A personalized plan and the guidance of a specialist can help you stay on track.
According to Familydoctor, when it comes to losing weight, there are three factors to take into consideration. The first is weight, the second is your body mass index (which is based on your weight and height) and the third is the circumference of your waist, since body fat often accumulates in the stomach area which means a greater health risk.
To calculate the circumference of your waist, place one end of a tape measure on the top of your hip bone and wrap it around your stomach, making sure it is straight. It should not be too tight or too loose. Experts say that if this measurement is 40 inches or more for men, or 35 inches or more for women, the person should start a weight-loss program to prevent abdominal obesity and reduce the risk of having other diseases.

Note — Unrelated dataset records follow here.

-- ==== Sys2Proof/Machine/Place.lean ====
section
/-! DEFINITION. Placement (R54 to R64): the ready list and its aging, fitting a block into a cluster, what a row holds at its
first issue, anchoring, stealing and gating: the meanings of DISPATCH_OFFER, ANCHOR_BLOCK, STEAL_REQUEST, STEAL_ANSWER,
GRID_GATE, WAKE_WARMUP_END and DIE_GATE. -/
namespace Sys2Proof.Machine

/-! ### Free resources -/
/-- Saved blocks whose reservations stand against a block (R338). -/
def State.reservers (s : State) (b : Nat) : List Block :=
  (s.blocks.filter fun e => e.2.phase == .saved && e.1 != b && e.2.savedFor != some b).map (·.2)
/-- Context slots of a cluster that block b cannot have. -/
def State.takenSlots (s : State) (c b : Nat) : List Nat :=
  ((s.ctxs.map (·.1)) ++ ((s.reservers b).flatMap (·.rows))).filter fun cid => clusterOf (gridOf cid) == c
/-- The grid is the target of a migration under way (R342). -/
def State.isTarget (s : State) (g : Nat) : Bool := s.grids.any fun e => match e.2.migration with | some m => m.target == some g | none => false
/-- A saved block may come back to the grid: it is powered (R353), neither a migration's target nor captured for one (R66, R344), and its die
works. -/
def State.returnable (s : State) (g : Nat) : Bool := !s.recovery && !(s.cdie (dieOf g)).failed && !s.isTarget g && !s.captured g
/-- The placer may use the grid: it is powered (R353), not retired, neither a migration's target nor captured for one (R66, R344), and its die works. -/
def State.usable (s : State) (g : Nat) : Bool := s.returnable g && !(s.grid g).retired
/-- Spans held on a grid against block b. -/
def State.spansOn (s : State) (g b : Nat) : List Span :=
  ((s.blocks.filter fun e => e.1 != b && e.2.phase != .saved).flatMap fun e => e.2.spans.filter fun sp => sp.g == g)
    ++ (s.reservers b).flatMap fun x => x.spans.filter fun sp => sp.g == g
/-- The lowest 64-byte aligned free span of a size (R60). -/
def lowestSpan (held : List Span) (need : Nat) : Option Nat :=
  let starts := sortBy (fun x y => decide (x ≤ y)) (0 :: held.map (·.lim))
  starts.find? fun a => decide (a + need ≤ 0x200000) && held.all fun h => decide (a + need ≤ h.base) || decide (h.lim ≤ a)
/-- Unowned operand slots of a grid that block b may claim. -/
def State.freeSlots (s : State) (g b : Nat) : List Nat :=
  let kept := (s.reservers b).flatMap fun x => x.imageTiles.filterMap fun e => if e.1 = g then some e.2.1 else none
  (List.range 32).filter fun n => (s.tile g n).owner.isNone && !kept.contains n
/-- FreeReserve and FreeShared of R60. -/
def State.freeReserve (s : State) (c : Nat) : Nat :=
  let held := s.blocks.foldl (fun n e => if e.2.cluster == c && (match e.2.phase with | .ready | .retired => false | _ => true) then n + e.2.reserve else n) 0
  let late := ((s.cluster c).liveFutures.filter fun e => e.kind == 1 && !e.shared && (match e.owner with
    | some b => (match s.block? b with | some x => x.phase == .retired | none => true) | none => false)).length
  12288 - held - late
def State.freeShared (s : State) (c : Nat) : Nat := 4096 - (s.cluster c).sharedUsed

/-! ### Bands (R59, R60) -/
/-- Where a band lies: its plane, its grids in chain order, its first row. -/
structure BandAt where
  plane : Nat
  grids : List Nat
  first : Nat
  deriving DecidableEq, Repr
/-- n rows from a first row of a grid's plane are free. -/
def rowsFree (taken : List Nat) (g plane first n : Nat) : Bool := (List.range n).all fun i => !taken.contains (cidAt g (first + i) plane)
/-- Half of the die (R52). -/
def halfOf (g : Nat) : Nat := posOf g / 12
/-- The best option of a band of at most 32 rows: new grids, plane, grid order, first row. -/
def shortBand (order used taken : List Nat) (r : Nat) : Option BandAt :=
  [true, false].findSome? fun old => (List.range 4).findSome? fun p => (order.filter fun g => used.contains g == old).findSome? fun g =>
    ((List.range (33 - r)).find? fun i => rowsFree taken g p i r).map fun i => { plane := p, grids := [g], first := i }
/-- Grids of a class: half and whether already used. -/
def countOf (l used : List Nat) (half : Nat) (old : Bool) : Nat := (l.filter fun g => halfOf g == half && used.contains g == old).length
/-- x grids, exactly y of them new, can be had from counts of old and new ones. -/
def canTake (old new x y : Nat) : Bool := decide (y ≤ x) && decide (y ≤ new) && decide (x - y ≤ old)
/-- Whether m more grids of a chain can be chosen, the last from full or part, with exactly st stitch hops and nw new grids. -/
def canFinish (full part used : List Nat) (prev : Option Nat) (m st nw : Nat) : Bool :=
  if m = 0 then st == 0 && nw == 0
  else
    let cf := countOf full used
    let cp := countOf part used
    [0, 1].any fun h =>
      let sw := match prev with | some q => if q = h then 0 else 1 | none => 0
      decide (sw ≤ st) && (
        let st2 := st - sw
        let runsH := (st2 + 2) / 2
        let runsO := (st2 + 1) / 2
        let lastH := if st2 % 2 = 0 then h else 1 - h
        (List.range (m + 1)).any fun nh =>
          let no := m - nh
          decide (runsH ≤ nh) && decide (runsO ≤ no) && (runsO != 0 || no == 0) &&
          [(0, false), (1, false), (1, true)].any fun lc =>
            -- lc: the last one from part (1) or not, and whether it is new
            let fromPart := lc.1 == 1
            let newLast := if lc.2 then 1 else 0
            (!fromPart || decide (0 < cp lastH (!lc.2))) && decide (newLast ≤ nw) && (
              let dh := if fromPart && lastH == h then 1 else 0
              let do_ := if fromPart && lastH != h then 1 else 0
              (List.range (nw - newLast + 1)).any fun y =>
                canTake (cf h true) (cf h false) (nh - dh) y && canTake (cf (1 - h) true) (cf (1 - h) false) (no - do_) (nw - newLast - y)))
/-- The lexicographically first chain of m more grids. -/
def chooseChain (order full last used : List Nat) : Nat → Option Nat → Nat → Nat → List Nat → Option (List Nat)
  | 0, _, _, _, acc => some acc
  | m + 1, prev, st, nw, acc =>
    let pool := if m = 0 then last else full
    let pick := (order.filter fun g => pool.contains g && !acc.contains g).find? fun g =>
      let sw := match prev with | some q => if q = halfOf g then 0 else 1 | none => 0
      let n := if used.contains g then 0 else 1
      let left := acc ++ [g]
      let full2 := full.filter fun x => !left.contains x
      let part2 := last.filter fun x => !left.contains x && !full.contains x
      decide (sw ≤ st) && decide (n ≤ nw) && canFinish full2 part2 used (some (halfOf g)) m (st - sw) (nw - n)
    match pick with
    | none => none
    | some g => chooseChain order full last used m (some (halfOf g))
        (st - (match prev with | some q => if q = halfOf g then 0 else 1 | none => 0)) (nw - (if used.contains g then 0 else 1)) (acc ++ [g])
/-- The best option of a band of more than 32 rows. -/
def longBand (order used taken : List Nat) (r : Nat) : Option BandAt :=
  let k := (r + 31) / 32
  (List.range (k + 1)).findSome? fun nw => (List.range k).findSome? fun st => (List.range 4).findSome? fun p =>
    let full := order.filter fun g => rowsFree taken g p 0 32
    let last := order.filter fun g => rowsFree taken g p 0 (r - 32 * (k - 1))
    (chooseChain order full last used k none st nw []).map fun gs => { plane := p, grids := gs, first := 0 }
def bandOption (order used taken : List Nat) (r : Nat) : Option BandAt := if r ≤ 32 then shortBand order used taken r else longBand order used taken r
/-- The context slots of a band, by rowid. -/
def BandAt.slots (b : BandAt) (r : Nat) : List Nat := (List.range r).map fun i => cidAt (b.grids.getD (i / 32) 0) (b.first + i % 32) b.plane
/-- Place band after band (R60): the bands, at most 8 grids. -/
def fitBands (order : List Nat) (r : Nat) : Nat → List Nat → List Nat → List BandAt → Option (List BandAt × List Nat)
  | 0, used, _, acc => some (acc, used)
  | n + 1, used, taken, acc => match bandOption order used taken r with
    | none => none
    | some b =>
      let used2 := used ++ b.grids.filter fun g => !used.contains g
      if 8 < used2.length then none else fitBands order r n used2 (b.slots r ++ taken) (acc ++ [b])
/-- A placement: the contexts in block-wide order and the spans. -/
structure Placement where
  rows : List Nat
  spans : List Span
  deriving DecidableEq, Repr
/-- Fit of R60 for a header in cluster c, b being the block's number and first whether it is its task's first. -/
def State.fit (s : State) (b : Nat) (hdr : Node) (first : Bool) (c : Nat) : Option Placement :=
  let grids := (List.range 24).map fun i => 24 * c + i
  let ok := grids.filter s.usable
  let order := (ok.filter fun g => !(s.grid g).gated) ++ ok.filter fun g => (s.grid g).gated
  match fitBands order hdr.rows hdr.bands [] (s.takenSlots c b) [] with
  | none => none
  | some (bs, used) =>
    let rows := bs.flatMap fun x => x.slots hdr.rows
    let spans := used.map fun g =>
      let need := 64 * (hdr.ccount + 1) + hdr.side + hdr.spill * (rows.filter fun cid => gridOf cid == g).length
      match lowestSpan (s.spansOn g b) need with
      | some a => if (s.freeSlots g b).length < hdr.slots then none else some (Span.mk g a (a + need))
      | none => none
    if spans.any (·.isNone) ∨ s.freeReserve c < 4 * hdr.total ∨ (first ∧ (s.freeShared c = 0 ∨ (s.cluster c).freeEntry = none)) then none
    else some { rows := rows, spans := spans.filterMap id }
/-- No other block of the block's task is resident or has retired (R60). -/
def State.firstOfTask (s : State) (b : Nat) (x : Block) : Bool :=
  !(s.blocks.any fun e => e.1 != b && e.2.task == x.task && (match e.2.phase with | .ready | .saved => false | _ => true))
/-- The task's completion future is still to be allocated (R280). -/
def State.owesFuture (s : State) (x : Block) : Bool := match s.task? x.task with | some t => t.fut.isNone | none => false
/-- Free row contexts of a cluster: those with no resident context (R60). -/
def State.freeContexts (s : State) (c : Nat) : Nat := 3072 - (s.ctxs.filter fun e => clusterOf (gridOf e.1) == c).length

The following are some recommendations to fight different weight-related conditions:
- Abdominal obesity: Increase your physical activity. Eat 250 calories less a day (consult with a specialist) and do 30 minutes of moderate physical activity five days a week.
- High blood pressure: Reduce your salt intake. Eat more fruits and vegetables and eat low fat dairy products. Avoid foods with high levels of sodium.
- Low HDL (good) cholesterol: Increase your physical activity. Eat fewer carbohydrates and more monounsaturated fats. Stop smoking. Replace cookies, candy, and cakes with unsalted almonds and nuts.
- High triglycerides: Eat fewer simple carbohydrates. Limit your alcohol intake. Increase the amount of omega-3 fatty acids you get by eating fish twice a week. Replace juice and soda with water.